The most important one is that everything is done within an $app context. This
means that theoretically you could build two apps, and I later will be
creating functionality to "mount" apps on paths, like in Flask Blueprints.

Second one is that I am going to be extending it (but keeping it lean) with
other microframework-y goodness, patterns, ways to use PHP's native stuff in
elegant ways, etc.

Essentially, klein is a router, but Ham will be a microframework, providing
patterns for application development with it, extensions to work with other
libraries, etc, ala Flask.

I'm definitely looking at Klein and seeing what I can learn from it, what can
be done better, etc.

------
soulclap
Will definitely check this out, although I just started a project using Slim.

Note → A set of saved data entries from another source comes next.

-- ==== Sys2Proof/Machine/Fun.lean ====
section
/-! DEFINITION. The transcendental functions (R97, R98): the exact value, known to 64 bits and a sticky
bit, from integer fixed-point series. A series is run at rising precision until the bits it must pin
are certain. -/

namespace Sys2Proof.Machine

/-- Σ ± t / d with t divided by k at each term: the arctangent and hyperbolic series of 1/n. -/
def series (alt : Bool) (k : Nat) : Nat → Nat → Nat → Bool → Int
  | 0, _, _, _ => 0
  | n + 1, t, d, s =>
    if t = 0 then 0
    else (if s then -((t / d : Nat) : Int) else ((t / d : Nat) : Int)) + series alt k n (t / k) (d + 2) (alt && !s)

/-- π in units of 2^−p, by 16 arctan 1/5 − 4 arctan 1/239. -/
def piFix (p : Nat) : Nat :=
  (16 * series true 25 p (2 ^ p / 5) 1 false - 4 * series true 57121 p (2 ^ p / 239) 1 false).toNat

/-- ln 2 in units of 2^−p, by 2 artanh 1/3. -/
def ln2Fix (p : Nat) : Nat := (2 * series false 9 p (2 ^ p / 3) 1 false).toNat

/-- Σ t, with t times r / i at each term: the exponential series. -/
def expSum (p r : Nat) : Nat → Nat → Nat → Nat
  | 0, _, _ => 0
  | n + 1, t, i => if t = 0 then 0 else t + expSum p r n (t * r / 2 ^ p / i) (i + 1)

/-- exp r for r in [0, 1) in units of 2^−p. -/
def expFix (p r : Nat) : Nat := expSum p r p (2 ^ p) 1

/-- Σ ± t, with t times r² / (i (i+1)): the sine and cosine series. -/
def trigSum (p r : Nat) : Nat → Nat → Nat → Bool → Int
  | 0, _, _, _ => 0
  | n + 1, t, i, s =>
    if t = 0 then 0
    else (if s then -(t : Int) else (t : Int)) + trigSum p r n (t * r / 2 ^ p * r / 2 ^ p / (i * (i + 1))) (i + 2) (!s)

def sinFix (p r : Nat) : Int := trigSum p r p r 2 false
def cosFix (p r : Nat) : Int := trigSum p r p (2 ^ p) 1 false

/-- Σ t / d with t times z²: twice this is ln((1+z)/(1−z)). -/
def athSum (p z : Nat) : Nat → Nat → Nat → Nat
  | 0, _, _ => 0
  | n + 1, t, d => if t = 0 then 0 else t / d + athSum p z n (t * z / 2 ^ p * z / 2 ^ p) (d + 2)

/-- ln y for y in [1, 2) in units of 2^−p. -/
def lnFix (p y : Nat) : Nat :=
  let z := (y - 2 ^ p) * 2 ^ p / (y + 2 ^ p)
  2 * athSum p z p z 1

/-- Integer square root, one bit at a time. -/
def isqrtGo (n : Nat) : Nat → Nat → Nat
  | 0, r => r
  | b + 1, r =>
    let c := r + 2 ^ b
    isqrtGo n b (if c * c ≤ n then c else r)

def isqrt (n : Nat) : Nat := isqrtGo n (bitLen n / 2 + 1) 0

/-- Pins the leading 64 bits of a value known to 2^16 units of 2^−p, if they are certain. -/
def pin (neg : Bool) (a : Nat) (p : Nat) (n : Int) : Option Ex :=
  let s := bitLen a - 64
  if (a - 2 ^ 16) / 2 ^ s = (a + 2 ^ 16) / 2 ^ s then some ⟨neg, a / 2 ^ s, (s : Int) - p + n, true⟩ else none

/-- Runs an approximation at precision 256, 512 and 1024 until its bits are certain. -/
def ziv (f : Nat → Option Ex) : Ex :=
  match f 256 with
  | some x => x
  | none => match f 512 with
    | some x => x
    | none => match f 1024 with
      | some x => x
      | none => ⟨false, 0, 0, true⟩

/-- A finite value in units of 2^−p, rounded down. -/
def Ex.fix (x : Ex) (p : Nat) : Int :=
  let n : Int := if 0 ≤ x.e + p then ((x.m * pow2 (x.e + p) : Nat) : Int) else ((x.m : Int) / (2 ^ (-(x.e + p)).toNat : Int))
  if x.neg then -n else n

/-- The exponent of the leading bit. -/
def Ex.lead (x : Ex) : Int := (bitLen x.m : Int) - 1 + x.e

/-- A value a little below a magnitude: what sin, tanh and cos of a tiny argument are. -/
def Ex.justBelow (x : Ex) : Ex := ⟨x.neg, x.m * 2 ^ 64 - 1, x.e - 64, true⟩

/-- 1 / x. -/
def Ex.recip (x : Ex) : Ex :=
  let k := bitLen x.m + 64
  ⟨x.neg, 2 ^ k / x.m, -x.e - k, 2 ^ k % x.m != 0⟩

/-- A magnitude with an even exponent. -/
def Ex.even (x : Ex) : Ex := if x.e % 2 = 0 then x else { x with m := 2 * x.m, e := x.e - 1 }

/-- The square root of a positive value. -/
def Ex.sqrt (x : Ex) : Ex :=
  let y := x.even
  let n := y.m * 2 ^ 128
  let r := isqrt n
  ⟨false, r, y.e / 2 - 64, r * r != n⟩

/-- The reciprocal square root of a positive value. -/
def Ex.rsqrt (x : Ex) : Ex :=
  let y := x.even
  let k := bitLen y.m + 64
  let r := isqrt (2 ^ (2 * k) / y.m)
  ⟨false, r, -(y.e / 2) - k, r * r * y.m != 2 ^ (2 * k)⟩

/-- 2^x. -/
def Ex.exp2 (x : Ex) : Ex :=
  if 12 < x.lead then (if x.neg then ⟨false, 2 ^ 64, -4096, true⟩ else ⟨false, 1, 4096, false⟩)
  else
    let n := x.fix 1024 / (2 ^ 1024 : Int)
    if x.fix 1024 % (2 ^ 1024 : Int) = 0 then ⟨false, 1, n, false⟩
    else ziv fun p => pin false (expFix p ((x.fix p % (2 ^ p : Int)).toNat * ln2Fix p / 2 ^ p)) p n

/-- log2 of a positive value. -/
def Ex.log2 (x : Ex) : Ex :=
  let n := x.lead
  if x.m = 2 ^ (bitLen x.m - 1) then Ex.ofInt n 0 false
  else ziv fun p =>
    let y := x.m * 2 ^ p / 2 ^ (bitLen x.m - 1)
    let l : Int := n * 2 ^ p + ((lnFix p y * 2 ^ p / ln2Fix p : Nat) : Int)
    pin (decide (l < 0)) l.natAbs p 0

/-- Sine of the reduced argument, shifted by `q` quarter turns. -/
def trig (q0 : Nat) (neg : Bool) (x : Ex) : Ex :=
  ziv fun p =>
    let w := p + 140
    let h := piFix w / 2
    let a := (Ex.fix { x with neg := false } w).toNat
    let r := (a % h) / 2 ^ 140
    let q := (a / h + q0) % 4
    let s := if q % 2 = 0 then sinFix p r else cosFix p r
    pin (neg != decide (2 ≤ q)) s.toNat p 0

/-- The sine of a non-zero value, in radians. -/
def Ex.sin (x : Ex) : Ex := if x.lead < -40 then x.justBelow else trig 0 x.neg x

/-- The cosine of a non-zero value. -/
def Ex.cos (x : Ex) : Ex := if x.lead < -40 then Ex.justBelow ⟨false, 1, 0, false⟩ else trig 1 false x

/-- The hyperbolic tangent of a non-zero value. -/
def Ex.tanh (x : Ex) : Ex :=
  if x.lead < -40 then x.justBelow
  else if 6 ≤ x.lead then Ex.justBelow ⟨x.neg, 1, 0, false⟩
  else ziv fun p =>
    let t := (Ex.fix { x with neg := false } p).toNat * 2
    let l := ln2Fix p
    let g := expFix p (t % l) * 2 ^ (t / l)
    pin x.neg ((g - 2 ^ p) * 2 ^ p / (g + 2 ^ p)) p 0

/-- The functions of R97. -/
inductive Fn where
  | rcp | rsq | sqrt | exp2 | log2 | sin | cos | tanh
deriving DecidableEq, Repr, Inhabited

/-- The value 1. -/
def Ex.unit (neg : Bool) : Val := .fin ⟨neg, 1, 0, false⟩

/-- The value 0 of a sign. -/
def Ex.nil (neg : Bool) : Val := .fin ⟨neg, 0, 0, false⟩

/-- A function's value before rounding, its special cases by the table of R98. -/
def Fn.eval (f : Fn) : Val → Val
  | .nan fl => .nan fl
  | .inf neg _ =>
    match f with
    | .rcp => Ex.nil neg
    | .rsq => if neg then .nan fNV else Ex.nil false
    | .sqrt => if neg then .nan fNV else .inf false 0
    | .exp2 => if neg then Ex.nil false else .inf false 0
    | .log2 => if neg then .nan fNV else .inf false 0
    | .sin => .nan fNV
    | .cos => .nan fNV
    | .tanh => Ex.unit neg
  | .fin x =>
    if x.m = 0 then
      match f with
      | .rcp | .rsq => .inf x.neg fDZ
      | .log2 => .inf true fDZ
      | .exp2 | .cos => Ex.unit false
      | .sqrt | .sin | .tanh => Ex.nil x.neg
    else
      match f with
      | .rcp => .fin x.recip
      | .rsq => if x.neg then .nan fNV else .fin x.rsqrt
      | .sqrt => if x.neg then .nan fNV else .fin x.sqrt
      | .exp2 => .fin x.exp2
      | .log2 => if x.neg then .nan fNV else .fin x.log2
      | .sin => .fin x.sin
      | .cos => .fin x.cos
      | .tanh => .fin x.tanh

end Sys2Proof.Machine
end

Slightly off-topic but besides Doctrine, RedBean and PHP ActiveRecord, is
there any good and well-tested 'ORM' or some DataMapper/ActiveRecord
implementation for PHP?

(I actually like PHP ActiveRecord but had some odd problems with it a while
ago and well, there's 60+ issues on GitHub and no proper release since 2010.)

------
antihero
Critique totally welcome!

------
lonnyk
Am I reading this correctly that currently the route results will stay cached
for the caches TTL? So if you change a route to have a different callback in
your main program it will not update?

Really cool framework and congratulations on hacking this up in a night!

------
conradfr
I tried the example but ran with some issues. Maybe you could specify the
requirements ?

1/ It needs PHP >= 5.3 I guess (anonymous functions ?).

2/ It needs APC (use of apc_exists ?)

3/ I stopped at "Cannot use string offset as an array in ham\ham.php on line
42" (seems cache related).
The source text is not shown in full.